►
/-! ### The sample store -/

/-- The sample as rounded to the port, before the repair (`46_sample_step.md` R160). -/
def vcaSample (s : State) : F32 := f32 (fmul (filtOut s) (vcaGain voicing s))

/-- The sample as it is stored: +0 where it is not finite (`60_exceptions.md` R204). -/
def repairedSample (x : F32) : F32 := if isFinite32 x then x else 0#32

theorem exec_vca (s : State) :
    exec .vca s = .next { s with
      out := memWrite s.out s.pos.toNat (repairedSample (vcaSample s))
      diag := diagUnless (isFinite32 (vcaSample s)) s.diag
      nfcnt := countUnless (isFinite32 (vcaSample s)) s.nfcnt } :=
  congrArg Host.Outcome.next (storeSample_eq (vcaSample s) s)

theorem exec_vca_of_finite {s : State} (h : isFinite32 (vcaSample s) = true) :
    exec .vca s = .next { s with out := memWrite s.out s.pos.toNat (repairedSample (vcaSample s)) } := by
  rw [exec_vca, h]; rfl

theorem exec_vca_of_not_finite {s : State} (h : isFinite32 (vcaSample s) = false) :
    exec .vca s = .next { s with
      out := memWrite s.out s.pos.toNat (repairedSample (vcaSample s))
      diag := s.diag ||| 0b0001#4
      nfcnt := BitVec.ofNat 8 (min (s.nfcnt.toNat + 1) 255) } := by
  rw [exec_vca, h]; rfl

/-- The cell at `pos` holds the sample. -/
theorem memRead_of_exec_vca {s t : State} (h : exec .vca s = .next t) :
    memRead t.out s.pos.toNat = some (repairedSample (vcaSample s)) := by
  rw [exec_vca] at h
  rw [← next_inj h]
  exact memRead_memWrite_same _ _ _

/-- Settles O36: one write to `OUT`, of the sample or of its repair. -/
theorem vcaStep : Obligations.VcaStep := fun s =>
  ⟨memWrite s.out s.pos.toNat (repairedSample (vcaSample s)), exec_vca_of_finite, exec_vca_of_not_finite,
    memRead_memWrite_same _ _ _, fun _ ha => memRead_memWrite_ne _ _ ha, wf_memWrite _ _ _⟩

/-! ### The sample of a silent envelope -/

theorem eq_fzero_of_fmag {x : F64} (h : fmag x = 0) : x = fzero (fsign x) := by
  rw [fzero, ← h, fpack_fsign_fmag]

theorem fmul_inUnit_of_inUnit {x y : F64} (hx : InUnit x) (hy : InUnit y) : InUnit (fmul x y) := by
  obtain ⟨hxf, hx0, hx1⟩ := hx
  obtain ⟨hf, hup, -⟩ := fmul_inUnit hxf hy
  obtain ⟨h0, h1⟩ := hup hx0
  exact ⟨hf, h0, h1.trans hx1⟩

/-- The greatest finite magnitude plus 1 is rounded back to it: 1 is far below half its last place. -/
theorem roundMag_max_add_one :
    roundMag fracBits64 infMag64 (magUnits fracBits64 (infMag64 - 1) + scale64) 1 < infMag64 := by decide +kernel

/-- Adding a finite value to 1 does not overflow. -/
theorem isFinite_one_add {x : F64} (hx : isFinite x = true) : isFinite (fadd f1 x) = true := by
  rw [fadd_of_finite isFinite_f1 hx, roundInt]
  split
  · exact isFinite_fzero _
  · have hmax : (units x).natAbs ≤ magUnits fracBits64 (infMag64 - 1) := by
      rw [natAbs_units, magUnits_le_iff]
      exact Nat.le_sub_one_of_lt (isFinite_iff.mp hx)
    have hsum : (units f1 + units x).natAbs ≤ magUnits fracBits64 (infMag64 - 1) + scale64 := by
      rw [units_f1]
      omega
    rw [isFinite_iff, fmag_roundUnits]
    exact (roundMag_mono Nat.one_pos Nat.one_pos (Nat.mul_le_mul_right 1 hsum)).trans_lt roundMag_max_add_one

/-- The boost `1 + acc · accentLevel · ACCENT_VCA_GAIN` is finite (`46_sample_step.md` R161). -/
theorem isFinite_accentBoost {s : State} (hp : paramsInRange s.params) :
    isFinite (fadd f1 (fmul (fmul (accOf s) (readP s .accentLevel)) voicing.accentVcaGain)) = true := by
  obtain ⟨-, hlevel, -⟩ := unitParams_of_inRange hp
  have hgain : isFinite voicing.accentVcaGain = true := (finiteNonneg_spec _).1
  have haccent : InUnit (fmul (accOf s) (readP s .accentLevel)) := fmul_inUnit_of_inUnit (accOf_inUnit s) hlevel
  have hscaled : isFinite (fmul (fmul (accOf s) (readP s .accentLevel)) voicing.accentVcaGain) = true := by
    rw [fmul_comm_of_finite haccent.1 hgain]
    exact (fmul_inUnit hgain haccent).1
  exact isFinite_one_add hscaled

/-- With `vcaEnv` a zero the gain is a zero: volume and boost are finite. -/
theorem vcaGain_of_silent {s : State} (hp : paramsInRange s.params) (hv : fmag s.wires.vcaEnv = 0) :
    ∃ neg, vcaGain voicing s = fzero neg := by
  obtain ⟨hvol, -⟩ : InUnit (readP s .volume) := within_unit_iff.mp (hp .volume)
  rw [vcaGain, eq_fzero_of_fmag hv, fmul_fzero hvol, fzero_fmul (isFinite_accentBoost hp)]
  exact ⟨_, rfl⟩

/-- A zero is rounded to a zero of binary32, which is finite and so not repaired. -/
theorem mag32_repairedSample_fzero (neg : Bool) : mag32 (repairedSample (f32 (fzero neg))) = 0 := by
  cases neg <;> decide +kernel

/-- Settles O37: a finite `filt` times a gain that is a zero. -/
theorem silentVcaStoresZero : Obligations.SilentVcaStoresZero := by
  intro s t hp hv hfilt h
  obtain ⟨neg, hgain⟩ := vcaGain_of_silent hp hv
  refine ⟨_, memRead_of_exec_vca h, ?_⟩
  rw [vcaSample, hgain, fmul_fzero (x := filtOut s) hfilt]
  exact mag32_repairedSample_fzero _

/-! ### What no stage reads -/

/-- What `f` does beside the bookkeeping, it does from any bookkeeping. -/
def IgnoresBookkeeping (f : State → State) : Prop :=
  ∀ s, withoutBookkeeping (f s) = withoutBookkeeping (f (withoutBookkeeping s))

theorem pitchSlew_ignoresBookkeeping (c : Config.Voicing) : IgnoresBookkeeping (pitchSlew c) := fun _ => rfl

theorem oscillator_ignoresBookkeeping (c : Config.Voicing) : IgnoresBookkeeping (oscillator c) := fun s => by
  rw [oscillator_eq, oscillator_eq]; rfl

theorem envelopes_ignoresBookkeeping (c : Config.Voicing) : IgnoresBookkeeping (envelopes c) := fun s => by
  rw [envelopes_eq, envelopes_eq]; rfl

theorem coefficients_ignoresBookkeeping (c : Config.Voicing) : IgnoresBookkeeping (coefficients c) := fun s => by
  rw [coefficients_eq, coefficients_eq]; rfl

theorem ladderFilter_ignoresBookkeeping (c : Config.Voicing) : IgnoresBookkeeping (ladderFilter c) := fun s => by
  rw [ladderFilter_eq, ladderFilter_eq]; rfl

theorem sanitizeReg_ignoresBookkeeping (r : DReg) : IgnoresBookkeeping (fun s => sanitizeReg s r) := fun s => by
  beta_reduce
  rw [sanitizeReg_eq, sanitizeReg_eq]
  cases r <;> rfl

/-- `SAN` is a row of such turns. -/
theorem sanitizeRegs_ignoresBookkeeping (l : List DReg) : IgnoresBookkeeping (fun s => l.foldl sanitizeReg s) := by
  induction l with
  | nil => exact fun _ => rfl
  | cons r l ih =>
    intro s
    calc withoutBookkeeping (l.foldl sanitizeReg (sanitizeReg s r))
        = withoutBookkeeping (l.foldl sanitizeReg (withoutBookkeeping (sanitizeReg s r))) := ih _
      _ = withoutBookkeeping (l.foldl sanitizeReg (withoutBookkeeping (sanitizeReg (withoutBookkeeping s) r))) := by
        rw [sanitizeReg_ignoresBookkeeping r s]
      _ = withoutBookkeeping (l.foldl sanitizeReg (sanitizeReg (withoutBookkeeping s) r)) := (ih _).symm

/-- `VCA` reads `accentActive`, but none of the five. -/
theorem amplifier_ignoresBookkeeping (c : Config.Voicing) : IgnoresBookkeeping (amplifier c) := fun s => by
  rw [amplifier, amplifier, storeSample_eq, storeSample_eq]; rfl

theorem IgnoresBookkeeping.next {f : State → State} (h : IgnoresBookkeeping f) (s : State) :
    thenNext (.next (f s)) withoutBookkeeping = thenNext (.next (f (withoutBookkeeping s))) withoutBookkeeping :=
  congrArg Host.Outcome.next (h s)

theorem exec_stage_ignoresBookkeeping {i : Instr} (hi : i.place = .stage) (s : State) :
    thenNext (exec i s) withoutBookkeeping = thenNext (exec i (withoutBookkeeping s)) withoutBookkeeping := by
  cases i with
  | noteon | noteoff | render | ldparam | reset | rdstat => cases hi
  | pslew => exact (pitchSlew_ignoresBookkeeping voicing).next s
  | osc => exact (oscillator_ignoresBookkeeping voicing).next s
  | env => exact (envelopes_ignoresBookkeeping voicing).next s
  | coef => exact (coefficients_ignoresBookkeeping voicing).next s
  | filt => exact (ladderFilter_ignoresBookkeeping voicing).next s
  | san => exact (sanitizeRegs_ignoresBookkeeping filterRegs).next s
  | vca => exact (amplifier_ignoresBookkeeping voicing).next s

/-- Settles O38: both results come, beside the bookkeeping, to the result from the one state without it. -/
theorem stagesIgnoreBookkeeping : Obligations.StagesIgnoreBookkeeping := by
  intro i s1 s2 t1 t2 hi hs h1 h2
  refine next_inj ?_
  calc thenNext (.next t1) withoutBookkeeping
      = thenNext (exec i s1) withoutBookkeeping := by rw [h1]
    _ = thenNext (exec i (withoutBookkeeping s1)) withoutBookkeeping := exec_stage_ignoresBookkeeping hi s1
    _ = thenNext (exec i (withoutBookkeeping s2)) withoutBookkeeping := by rw [hs]
    _ = thenNext (exec i s2) withoutBookkeeping := (exec_stage_ignoresBookkeeping hi s2).symm
    _ = thenNext (.next t2) withoutBookkeeping := by rw [h2]

/-! ### The order of the stages -/

theorem step_of_loop {s : State} {st : Stage} (hs : s.sched = .loop st) : step s = loopStep st s := by
  unfold step advance; rw [hs]

theorem loopStep_of_ne_pslew {st : Stage} (hst : st ≠ .pslew) (s : State) : loopStep st s = runStage st s := by
  cases st with
  | pslew => exact absurd rfl hst
  | osc | env | coef | filt | san | vca => rfl

theorem boundary_of_sampleDue {s : State} (h : sampleDue s) : boundary s = runStage .pslew s := by
  unfold boundary
  obtain ⟨w, hw, hn, hpos⟩ | ⟨hw, hpos⟩ := h
  · simp only [hw]
    rw [if_neg hn.not_ge, if_pos hpos]
  · simp only [hw]
    rw [if_pos hpos]

theorem boundary_of_finished {s : State} (hw : s.evq[s.evi.toNat]? = none) (hn : s.n.toNat ≤ s.pos.toNat) :
    boundary s = .next (endCall s) := by
  unfold boundary
  simp only [hw]
  rw [if_neg hn.not_gt]

/-- The stage that is next is run, `PSLEW` only where a sample begins. -/
theorem step_of_stage {s t : State} {st : Stage} (hs : s.sched = .loop st) (hd : st = .pslew → sampleDue s)
    (he : exec st.instr s = .next t) : step s = .next (afterStage st t) := by
  have hrun : loopStep st s = runStage st s := by
    by_cases hst : st = .pslew
    · subst hst
      exact boundary_of_sampleDue (hd rfl)
    · exact loopStep_of_ne_pslew hst s
  rw [step_of_loop hs, hrun, runStage_eq he]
◄
Please give an exact copy of the lines above, beginning with the line containing "(pitchSlew_ignoresBookkeeping voicing).next s" and running through the line containing "(hw : s.evq[s.evi.toNat]?", and of no other lines.

**Answer to this problem**:
  | pslew => exact (pitchSlew_ignoresBookkeeping voicing).next s
  | osc => exact (oscillator_ignoresBookkeeping voicing).next s
  | env => exact (envelopes_ignoresBookkeeping voicing).next s
  | coef => exact (coefficients_ignoresBookkeeping voicing).next s
  | filt => exact (ladderFilter_ignoresBookkeeping voicing).next s
  | san => exact (sanitizeRegs_ignoresBookkeeping filterRegs).next s
  | vca => exact (amplifier_ignoresBookkeeping voicing).next s

/-- Settles O38: both results come, beside the bookkeeping, to the result from the one state without it. -/
theorem stagesIgnoreBookkeeping : Obligations.StagesIgnoreBookkeeping := by
  intro i s1 s2 t1 t2 hi hs h1 h2
  refine next_inj ?_
  calc thenNext (.next t1) withoutBookkeeping
      = thenNext (exec i s1) withoutBookkeeping := by rw [h1]
    _ = thenNext (exec i (withoutBookkeeping s1)) withoutBookkeeping := exec_stage_ignoresBookkeeping hi s1
    _ = thenNext (exec i (withoutBookkeeping s2)) withoutBookkeeping := by rw [hs]
    _ = thenNext (exec i s2) withoutBookkeeping := (exec_stage_ignoresBookkeeping hi s2).symm
    _ = thenNext (.next t2) withoutBookkeeping := by rw [h2]

/-! ### The order of the stages -/

theorem step_of_loop {s : State} {st : Stage} (hs : s.sched = .loop st) : step s = loopStep st s := by
  unfold step advance; rw [hs]

theorem loopStep_of_ne_pslew {st : Stage} (hst : st ≠ .pslew) (s : State) : loopStep st s = runStage st s := by
  cases st with
  | pslew => exact absurd rfl hst
  | osc | env | coef | filt | san | vca => rfl

theorem boundary_of_sampleDue {s : State} (h : sampleDue s) : boundary s = runStage .pslew s := by
  unfold boundary
  obtain ⟨w, hw, hn, hpos⟩ | ⟨hw, hpos⟩ := h
  · simp only [hw]
    rw [if_neg hn.not_ge, if_pos hpos]
  · simp only [hw]
    rw [if_pos hpos]

theorem boundary_of_finished {s : State} (hw : s.evq[s.evi.toNat]? = none) (hn : s.n.toNat ≤ s.pos.toNat) :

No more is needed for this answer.